The issues with the story:

-How did the "impersonator" get his email address in the first place?

-The "impersonator" uses the shortened for "u" for "you". From what I've seen of your posts in your club, you don't do this. But BlitzGod does, frequently. So linguistically, the style of the impersonator points to him.

-The "impersonator", if genuine; seems to have done this in a very incompetent way.

Firstly, there's the language thing, as I mentioned.

Secondly, the "impersonator" didn't specify which members to remove. If you really did want to remove members from the club because you didn't like them you would specify; so if the "impersonator" wanted to be believable they would have said something like "kick everyone from the club except this list of people".

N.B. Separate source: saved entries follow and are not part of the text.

-- ==== Sys2Proof/Tests/Slice0.lean ====
section
/-!
SUPPORT. Tests: the well-formedness checks refuse ill-formed commands; small facts the spec states; for every statement
with hypotheses a theorem `witness_<statement>` whose states and operands meet them, clause by clause.
-/

namespace Sys2Proof.Tests

open Sys2Proof Sys2Proof.Machine

-- One theorem's kernel evaluation at a time: side by side they start too many threads.
set_option Elab.async false

/-! ## A small plan -/

/-- A request record: operand length and operands. -/
def req (ops : List Byte) : List Byte := be16n ops.length ++ ops

/-- A frame to the LQ48 from a station. -/
def fr (src : Nat) (payload : List Byte) : RxFrame := ⟨0, byte src, payload⟩

def bay (n : Nat) : Bay := ⟨n, 10, 10, 20, 20, .on, .opened⟩

def crane (n b : Nat) : Crane :=
  { newCrane n with state := .idle, bay := some b, span := some ⟨b, b⟩, spreader := .single, enable := true }

def truck : Truck := ⟨7, .empty, .c40, none, none, true, some 3, false⟩

def lane (p c : Nat) : Lane := ⟨p, p, .opened, some c, [], .idle, .stopped, .stopped, .stopped⟩

def order (st : OrderState) : Order :=
  { slot := 0, tag := 9, kind := .discharge, crane := 1, bay := 1, sect := .deck, rowCount := some 4, startRow := some 0
    ordering := some .strict, priority := .normal, groups := [⟨.single20, 1⟩], total := 1, state := st, live := 1
    done := 0, cancelled := 0, stalled := false }

def move (st : MoveState) : Move :=
  { num := 3, order := 0, crane := 1, bay := 1, sect := .deck, kind := .discharge, cls := .single20, row := some 0
    tier := some 0, box := none, partner := none, group := 1, pos := 0, state := st, truck := some ⟨7, 1⟩
    stamp := some 5, fails := 0 }

def online (role : Nat → Option Role) : LinkCtl :=
  { LinkCtl.reset with
    state := .active
    stations := (List.range 32).map fun n => ⟨n, role n, if (role n).isSome then .online else .offline⟩ }

/-- Two bays, two cranes, one gang, two lanes, both links ACTIVE with every station ONLINE, nothing ordered. -/
def idle : Quay :=
  { Quay.reset with
    stage := .run
    loader := ⟨false, 1, 0, 0⟩
    bays := [bay 1, bay 6]
    cranes := [crane 1 1, crane 2 6]
    lanes := [lane 1 1, lane 2 1]
    gangs := [newGang 1]
    craneLink := online fun n => if n = 1 ∨ n = 2 then some .crane else if n = 17 then some .gang else none
    laneLink := online fun n => if n = 1 ∨ n = 2 then some .gate else none }

/-- Crane 1 at work on a move in the given state; its truck heads lane 1. -/
def busy (st : MoveState) : Quay :=
  { (idle.updCrane 1 fun x =>
      { x with
        state := .working, active := some 0, current := if st = .faulted then none else some 3, accept := .running 5
        lift := .running 5, truckWait := .running 5 }) with
    orders := [order .active], moves := [move st], freeList := (List.range 384).filter fun n => n ≠ 3
    lanes := [{ lane 1 1 with fifo := [truck] }, lane 2 1] }

/-- The gang of the plan in a state, with the given bay. -/
def gang (st : GangState) (b : Option Nat) : Quay :=
  { idle with gangs := [{ newGang 1 with state := st, task := some .unlash, bay := b, timer := .running 9 }] }

/-- An order that assembles, one entry short or whole. -/
def assembling (es : List Entry) (late : Bool) : Quay :=
  { idle with orders := [order .assembling], assembly := some ⟨0, [3], es, late, none, none⟩ }

def entry : Entry := ⟨0, 0, none, none, false⟩

/-- A crane in a fault. -/
def faulty : Quay := idle.updCrane 1 fun x => { x with state := .fault, faultMark := true }

/-- A crane on its way. -/
def travelling : Quay := idle.updCrane 1 fun x =>
  { x with state := .positioning, span := some ⟨1, 3⟩, target := some 3, gantry := .running 9 }

/-- A stop in force by PIN. -/
def stopped : Quay := idle.setStop ⟨[.pin], some .pin, some 0⟩

/-- A link in REJOIN. -/
def rejoining (complete hold : Bool) : Quay :=
  idle.updLink .crane fun k => { k with state := .rejoin, complete := complete, hold := hold, quiet := 31 }

/-- A frame in transmission on the crane link. -/
def sending (fails : Nat) : Quay := idle.setPool [⟨.crane, 1, .joinAck, fails, true⟩]

/-- A request of RUN is taken whenever the port and the loader are free. -/
theorem takes_req (q : Quay) (ops : List Byte) (h : q.port.inHand = false ∧ q.loader.running = false ∧ q.stage = .run)
    (n : ops.length ≤ 445) : q.takes (req ops) ops := by
  refine ⟨h.1, h.2.1, h.2.2, ?_⟩
  have e : (word16 ((BitVec.ofNat 16 ops.length).extractLsb' 8 8) ((BitVec.ofNat 16 ops.length).extractLsb' 0 8)).toNat =
      ops.length := by
    have : word16 ((BitVec.ofNat 16 ops.length).extractLsb' 8 8) ((BitVec.ofNat 16 ops.length).extractLsb' 0 8) =
        BitVec.ofNat 16 ops.length := by
      apply BitVec.eq_of_getLsbD_eq
      intro i hi
      simp only [word16, BitVec.getLsbD_append, BitVec.getLsbD_extractLsb']
      by_cases h8 : i < 8
      · simp [h8]
      · simp [h8, show 8 + (i - 8) = i by omega, show i - 8 < 8 by omega]
    rw [this, BitVec.toNat_ofNat]
    omega
  simp only [recordOperands, req, be16n, be16, List.cons_append, List.nil_append, List.length_cons, Config.portBytes, e]
  rw [if_neg (by omega), if_neg (by omega), List.take_length]

/-- The requests of a list are taken in each of a list of parts. -/
theorem takes_all (Q : List Quay) (O : List (List Byte))
    (h : ∀ q ∈ Q, q.port.inHand = false ∧ q.loader.running = false ∧ q.stage = .run)
    (n : ∀ ops ∈ O, ops.length ≤ 445) : ∀ q ∈ Q, ∀ ops ∈ O, q.takes (req ops) ops :=
  fun q hq ops ho => takes_req q ops (h q hq) (n ops ho)

/-- A crane's current move is a live move whose number the crane holds. -/
theorem current_of {q : Quay} {c : Nat} {y : Move} (h : q.currentMove? c = some y) :
    ∃ x ∈ q.cranes, x.num = c ∧ y ∈ q.moves ∧ x.current = some y.num := by
  simp only [Quay.currentMove?, Option.bind_eq_some_iff] at h
  obtain ⟨n, ⟨x, hx, hn⟩, hy⟩ := h
  obtain ⟨num, live⟩ := Quay.crane?_some hx
  exact ⟨x, live, num, (Quay.move?_some hy).2, by rw [hn, (Quay.move?_some hy).1]⟩

/-! ## The well-formedness checks refuse -/

theorem test_ill_formed_move_clear :
    (Instr.moveClearDone (req [0, 3, 1])).wellFormed = false ∧ (Instr.moveClearRetry (req [0, 3, 0])).wellFormed = false ∧
      (Instr.moveClearCancel (req [0, 3, 1])).wellFormed = false := by decide +kernel

theorem test_ill_formed_format_error :
    (Instr.portFormat .badCode 1 0 []).wellFormed = false ∧ (Instr.portFormat .midByte 9 2 []).wellFormed = false := by
  decide +kernel

theorem test_ill_formed_frames :
    (Instr.join .crane (fr 0 [1, 1, 1])).wellFormed = false ∧ (Instr.leave .lane (fr 31 [])).wellFormed = false ∧
      (Instr.liftStart (fr 1 (List.replicate 13 0))).wellFormed = false ∧
      (Instr.malformedFrame .crane [0, 1, 2, 0, 0, 0]).wellFormed = true ∧
      (Instr.malformedFrame .crane ([0, 1, 2, 0] ++ be16 (crc16 [0, 1, 2, 0]))).wellFormed = false := by decide +kernel

theorem test_ill_formed_numbers :
    (Instr.obsActivation 0).wellFormed = false ∧ (Instr.pulseTimerExpiry 9).wellFormed = false ∧
      (Instr.lockoutTimerExpiry 9).wellFormed = false ∧ (Instr.liftTimerExpiry 7).wellFormed = false ∧
      (Instr.lashTimerExpiry 9).wellFormed = false := by decide +kernel

theorem test_ill_formed_unknown_request :
    (Instr.unknownRequest [0x17]).wellFormed = false ∧ (Instr.unknownRequest [0x18]).wellFormed = true ∧
      (Instr.unknownRequest []).wellFormed = true := by decide +kernel

/-! ## Small facts of the spec -/

/-- No word spells a command, so a fetched word leaves the state as it is. -/
theorem test_no_word_spells_a_command (s : State) (n w : Nat) : decodeTableWord n w = none ∧ s.withFetchWord n w = s :=
  ⟨rfl, rfl⟩

/-- The check value of the CRC of 12.2: "123456789" gives 29B1h. -/
theorem test_crc_check_value :
    crc16 [0x31, 0x32, 0x33, 0x34, 0x35, 0x36, 0x37, 0x38, 0x39] = 0x29B1#16 := by decide +kernel

theorem test_item_table_has_66_rows : itemRows.length = 66 ∧ (itemRows.map (·.no)).Nodup := by decide +kernel

theorem test_status_byte_after_reset : Quay.reset.statusByte = 0#8 := by decide +kernel

/-- From reset: the loader stops at END, ATTACH makes the default plan, the links become ACTIVE, crane 1 joins. -/
def started : List Instr :=
  [.profileRecord ⟨0x2FFF, 0, 0, 0, 0, 0⟩, .attach (req []), .quietCountComplete .crane, .quietCountComplete .lane,
   .join .crane (fr 1 [1, 4, 1])]

/-- The state after a list of commands. -/
def after : List Instr → State → State
  | [], s => s
  | c :: cs, s =>
    match exec c s with
    | .next t => after cs t
    | _ => s

theorem test_start_up :
    (after started State.reset).quay.stage = .run ∧ (after started State.reset).quay.bays.length = 24 ∧
      ((after started State.reset).quay.crane? 1).map (fun x => (x.state, x.bay)) = some (.idle, some 4) ∧
      ((after started State.reset).quay.pool.map fun f => f.wire.take 4) = [[1, 0, 0x41, 0], [1, 0, 0x44, 0]] := by
  decide +kernel

theorem test_lift_of_a_discharge :
    (((after [.liftStart (fr 1 [0, 5]), .liftDone (fr 1 ([0, 5, 0] ++ List.replicate 8 0))] ⟨busy .permitted, []⟩).quay.bay?
      1).map (·.deckCount)) = some 9 := by decide +kernel

theorem test_busy_is_answered_before_all_else :
    (after [.quayStop []] State.reset).quay = Quay.reset.refused [] Code.quayStop .busy := by decide +kernel

/-- A crane found on its way by a JOIN from outside its span stops travelling, goes OFFLINE and keeps its span. -/
theorem test_refused_join_ends_travel :
    ((after [.join .crane (fr 1 [1, 6, 1])] ⟨travelling, []⟩).quay.crane? 1).map
        (fun x => (x.state, x.faultMark, x.gantry, x.target, x.span)) =
      some (.offline, true, .stopped, none, some ⟨1, 3⟩) := by decide +kernel

/-- The truck of a PERMITTED move leaves while an URGENT order waits to be pushed: no move keeps it. -/
theorem test_leaving_truck_is_bound_to_nothing :
    let q : Quay :=
      { (busy .permitted).updCrane 1 (fun x => { x with preempt := some 1 }) with
        orders := [order .active, { order .waiting with slot := 1, tag := 8, priority := .urgent }]
        moves := [move .permitted, { move .queued with num := 4, order := 1, truck := none, stamp := none }] }
    ((after [.truckExit (fr 1 [0, 7])] ⟨q, []⟩).quay.moves.map fun m => (m.num, m.state, m.truck)) =
      [(3, .queued, none), (4, .staged, none)] := by decide +kernel

/-- A clock edge after the one byte a STATUS transfer has is a format error; READY rose for two bytes. -/
theorem test_status_clocked_on :
    (after [.status 2] State.reset).quay.port =
      { Quay.reset.port with formatError := true, guard := true, ready := 2, sdo := [0] } := by decide +kernel

/-! ## Witnesses of hypotheses: the machine and the port -/

theorem witness_StepTakesFront : (⟨idle, [.guardEnd]⟩ : State).pending = .guardEnd :: [] ∧ State.reset.pending = [] :=
  ⟨rfl, rfl⟩

theorem witness_PortJudgesRequests :
    requestRow (.laneOpen [0]) = some (Code.laneOpen, [0]) ∧ (idle.updPort fun x => { x with inHand := true }).port.inHand = true ∧
      idle.port.inHand = false ∧ Quay.reset.loader.running = true ∧ idle.loader.running = false ∧
      (Quay.reset.updLoader fun x => { x with running := false }).stage = .config ∧
      allowedInConfig Code.laneOpen = false ∧ allowedInConfig Code.tableRead = true ∧ idle.stage = .run ∧
      447 < (List.replicate 448 (0 : Byte)).length ∧ ([0] : List Byte).length < 2 ∧
      ([0, 2, 1] : List Byte) = 0 :: 2 :: [1] ∧ ([1] : List Byte).length < (word16 0 2).toNat := by decide +kernel

theorem witness_ShortOperandsRefused :
    (∀ q ∈ [idle], ∀ ops ∈ [[], [0], [0, 9, 1]], q.takes (req ops) ops) ∧
      (Instr.laneOpen (req []), Code.laneOpen, 1) ∈ [(Instr.laneOpen (req []), Code.laneOpen, 1)] ∧
      ([] : List Byte).length < 1 ∧ ([] : List Byte).length ≠ 11 * (1 : Byte).toNat :=
  ⟨takes_all _ _ (by decide +kernel) (by decide +kernel), by decide +kernel⟩

/-- A request allowed in every stage is taken when the port and the loader are free. -/
theorem takes_any (q : Quay) (ops : List Byte) (h : q.port.inHand = false ∧ q.loader.running = false)
    (n : ops.length ≤ 445) : q.takesAnyStage (req ops) ops :=
  ⟨h.1, h.2, (takes_req idle ops ⟨rfl, rfl, rfl⟩ n).2.2.2⟩

/-- The part in CONFIG with the loader stopped. -/
def config : Quay := { Quay.reset with loader := ⟨false, 1, 0, 0⟩ }

theorem witness_UnknownAndTableRead :
    (Instr.unknownRequest [0x18]).wellFormed = true ∧ idle.port.inHand = false ∧
      idle.takesAnyStage (req [7, 0, 0, 1]) [7, 0, 0, 1] ∧ opsTableRead [7, 0, 0, 1] = some (7, 0, 1) ∧
      opsTableRead [6, 0, 0, 1] = some (6, 0, 1) ∧ Table.ofCode 6 = some .laneLink :=
  ⟨by decide +kernel, rfl, takes_any _ _ ⟨rfl, rfl⟩ (by decide +kernel), by decide +kernel⟩

theorem witness_ProfileItems :
    idle.takesAnyStage (req [0, 7, 0, 9]) [0, 7, 0, 9] ∧ config.takesAnyStage (req [0, 1, 0, 9]) [0, 1, 0, 9] ∧
      ops16 [0, 0] = some 0 ∧ itemRow 0 = none ∧ itemRow 137 ≠ none ∧ itemRow 138 = none ∧ itemRow 4094 = none ∧
      ops16x2 [0, 7, 0, 9] = some (7, 9) ∧ itemRow 7 = some ⟨7, 1, 60, 8, false⟩ ∧ itemRow 1 = some ⟨1, 1, 60, 24, true⟩ ∧
      (0 : Word16).toNat < 1 ∧ 60 < (61 : Word16).toNat ∧ idle.stage = .run ∧ config.stage = .config :=
  ⟨takes_any _ _ ⟨rfl, rfl⟩ (by decide +kernel), takes_any _ _ ⟨rfl, rfl⟩ (by decide +kernel), by decide +kernel⟩

/-- Every item at its default fits its range. -/
theorem profile_fits (q : Quay) (h : q.profile = defaultProfile) : q.ProfileLaw := by
  unfold Quay.ProfileLaw
  rw [h]
  refine ⟨by decide +kernel, ?_⟩
  have k : ∀ x ∈ defaultProfile, (itemRow x.1).all (fun r => r.admits x.2) = true := by decide +kernel
  intro x hx r hr
  have := k x hx
  rw [hr] at this
  exact this

theorem witness_ProfileLaw : idle.ProfileLaw ∧ config.ProfileLaw := ⟨profile_fits _ rfl, profile_fits _ rfl⟩

/-- A record: header, two values, checksum. -/
def flash (header v1 v2 : Word16) : FlashRecord :=
  { header := header, v1 := v1, v2 := v2, v3 := 0, v4 := 0
    checksum := (flashBody ⟨header, v1, v2, 0, 0, 0⟩).foldl (· ^^^ ·) 0xA5#8 }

Giving vague instructions would also have risked BlitzGod contacting you on chess.com for clarification, which would have unravelled the whole scheme. This feels too poorly-done to be some masterplan from an outside force, and more like something someone would put together in ten minutes as a cover story when they got busted.

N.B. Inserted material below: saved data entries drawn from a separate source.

/-- `JMS` on a full stack and `BBL` on an empty one fault and write nothing but the status (R16, R112, R113, R131; spec
decision D10, log entries 1 and 13). -/
def Obligations.StackFaultsWriteOnlyStatus : Prop :=
  (∀ (a : Nat) (s : State), a < 4096 → 3 ≤ s.stk.length →
    exec (.jms a) s = .next { s with status := .faulted .stackOverflow }) ∧
  ∀ (d : Nibble) (s : State), s.stk = [] → exec (.bbl d) s = .next { s with status := .faulted .stackUnderflow }

/-- A `JMS` to a `BBL` and the `BBL` take two steps, which end after the `JMS` with `A` the immediate and the stack as before
(95_test_vectors.md L1-2, property 4). -/
def Obligations.CallThenReturnRestoresPc : Prop :=
  ∀ (s : State) (a : Nat) (v : Nibble), s.Running → s.stk.length < 3 → s.fetchDecode = some (.jms a) →
    decodeOpcode (s.progRead (BitVec.ofNat 12 a)) = .oneByte (.bbl v) →
    Host.Core.run Sys2Proof.core 2 s = .next { s with acc := v, pc := s.pc + 2#12, cycles := s.cycles + 24 }

/-- `ISZ` (R115): the register grows by one modulo 16, and the jump is taken when it becomes zero, to the page of the
opcode byte (spec decision D4, log entry 9). -/
def Obligations.IszIncrementsAndJumpsOnZero : Prop :=
  ∀ (r : Nat) (b : Byte) (s : State), r < 16 → ∃ t, exec (.isz r b) s = .next t ∧
    (t.reg r).toNat = ((s.reg r).toNat + 1) % 16 ∧ (∀ k, k ≠ r → t.reg k = s.reg k) ∧
    t.pc.toNat = (if (s.reg r).toNat = 15 then s.pc.toNat / 256 * 256 + b.toNat else (s.pc.toNat + 2) % 4096) ∧
    t = { s with regs := t.regs, pc := t.pc, cycles := s.cycles + 16 }

/-- `JCN` (R63, R116): the four conditions, each with its target in the page of the opcode byte (spec decision D4, log
entry 9) and 16 cycles taken or not. -/
def Obligations.JcnTestsItsCondition : Prop :=
  ∀ (b : Byte) (s : State),
    exec (.jcnC1 b) s = .next
      { s with pc := BitVec.ofNat 12 (if s.cy.toNat = 1 then s.pc.toNat / 256 * 256 + b.toNat else s.pc.toNat + 2)
               cycles := s.cycles + 16 } ∧
    exec (.jcnAZ b) s = .next
      { s with pc := BitVec.ofNat 12 (if s.acc.toNat = 0 then s.pc.toNat / 256 * 256 + b.toNat else s.pc.toNat + 2)
               cycles := s.cycles + 16 } ∧
    exec (.jcnC0 b) s = .next
      { s with pc := BitVec.ofNat 12 (if s.cy.toNat = 0 then s.pc.toNat / 256 * 256 + b.toNat else s.pc.toNat + 2)
               cycles := s.cycles + 16 } ∧
    exec (.jcnAN b) s = .next
      { s with pc := BitVec.ofNat 12 (if s.acc.toNat = 0 then s.pc.toNat + 2 else s.pc.toNat / 256 * 256 + b.toNat)
               cycles := s.cycles + 16 }

/-- A `JUN` to itself never advances: `n` steps add 16 cycles each and change nothing else (R70, R111, R156; the mark of spec
decision D6, log entry 8). -/
def Obligations.SelfJumpIdlesForever : Prop :=
  ∀ (s : State) (n : Nat), s.Running → s.fetchDecode = some (.jun s.pc.toNat) →
    Host.Core.run Sys2Proof.core n s = .next { s with cycles := s.cycles + 16 * n }

/-! ### Data memory -/

/-- `SRC` sets `DP` to the value of its pair (R11, R120), `RDM` sets `A` to the data-store entry at `DP` (R34, R122); everything
else but `pc` and `cycles` is unchanged (spec decisions D5, D9). -/
def Obligations.SrcAddressesAndRdmReads : Prop :=
  (∀ (p : Nat) (s : State), p < 16 → p % 2 = 0 → exec (.src p) s = .next
    { s with dp := BitVec.ofNat 8 ((s.reg p).toNat * 16 + (s.reg (p + 1)).toNat), pc := s.pc + 1#12
             cycles := s.cycles + 8 }) ∧
  ∀ s : State, exec .rdm s = .next { s with acc := s.memRead s.dp, pc := s.pc + 1#12, cycles := s.cycles + 8 }

/-- `WRM` (R35, R121): `RAM[DP]` takes the accumulator, every other entry reads as before (spec decision D17, log entry 17), in
every state whose stores are canonical (log entry 19). -/
def Obligations.WrmStoresAtDp : Prop :=
  ∀ s : State, s.Inv → ∃ t, exec .wrm s = .next t ∧ t.memRead s.dp = s.acc ∧
    (∀ a, a ≠ s.dp → t.memRead a = s.memRead a) ∧
    t = { s with ram := t.ram, pc := s.pc + 1#12, cycles := s.cycles + 8 }

/-- A `WRM`, then any instructions but `WRM` and `SRC`, none or many, then an `RDM`: the `RDM` gives the accumulator that was
stored back, whatever the instructions between did to `A` and to all other state, and writes nothing else but `pc` and
`cycles` (R42, R121, R122; only `SRC` writes `DP` and only `WRM` the data store, frame of spec decision D9, log entry 12). The
premise is a state whose stores are canonical (log entry 19). -/
def Obligations.StoreThenLoadReturnsTheValue : Prop :=
  ∀ (s : State) (between : List Instr), s.Inv → (∀ i ∈ between, i ≠ .wrm ∧ ∀ p, i ≠ .src p) →
    ∃ u, execAll (.wrm :: between) s = .next u ∧ u.dp = s.dp ∧ u.memRead s.dp = s.acc ∧
      execAll (.wrm :: between ++ [.rdm]) s =
        .next { u with acc := s.acc, pc := u.pc + 1#12, cycles := u.cycles + 8 }
end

-In the same way, if we are to believe his story, we are to suppose none of the above things made BlitzGod suspicious. If he is indeed innocent he has to be extraordinarily gullible (and as such probably shouldn't be on the admin team anyway).

-None of your many other staff mentioned any email like this, at least not publicly. It seems a bit convenient that the "impersonator" just happened to contact the most gullible member of your admin team first. You'd expect, if genuine, other members of the admin team to say "I got an email a bit like this, but it sounded like nonsense so I deleted it".

-The alleged motivation of the "impersonator" doesn't make much sense. According to Blitzgod he did it so he could blackmail him into plugging his club. But really, plugging a club in another club doesn't usually cause all that many people to join, unless the club that's doing the plugging is gigantic. He would probably get more people from promoting his club legitimately using the invite function.

And he has nothing to back his blackmail up. Obviously no-one is going to start kicking people due to emails from random impersonators anymore, so it's clear this was never going to work from any angle.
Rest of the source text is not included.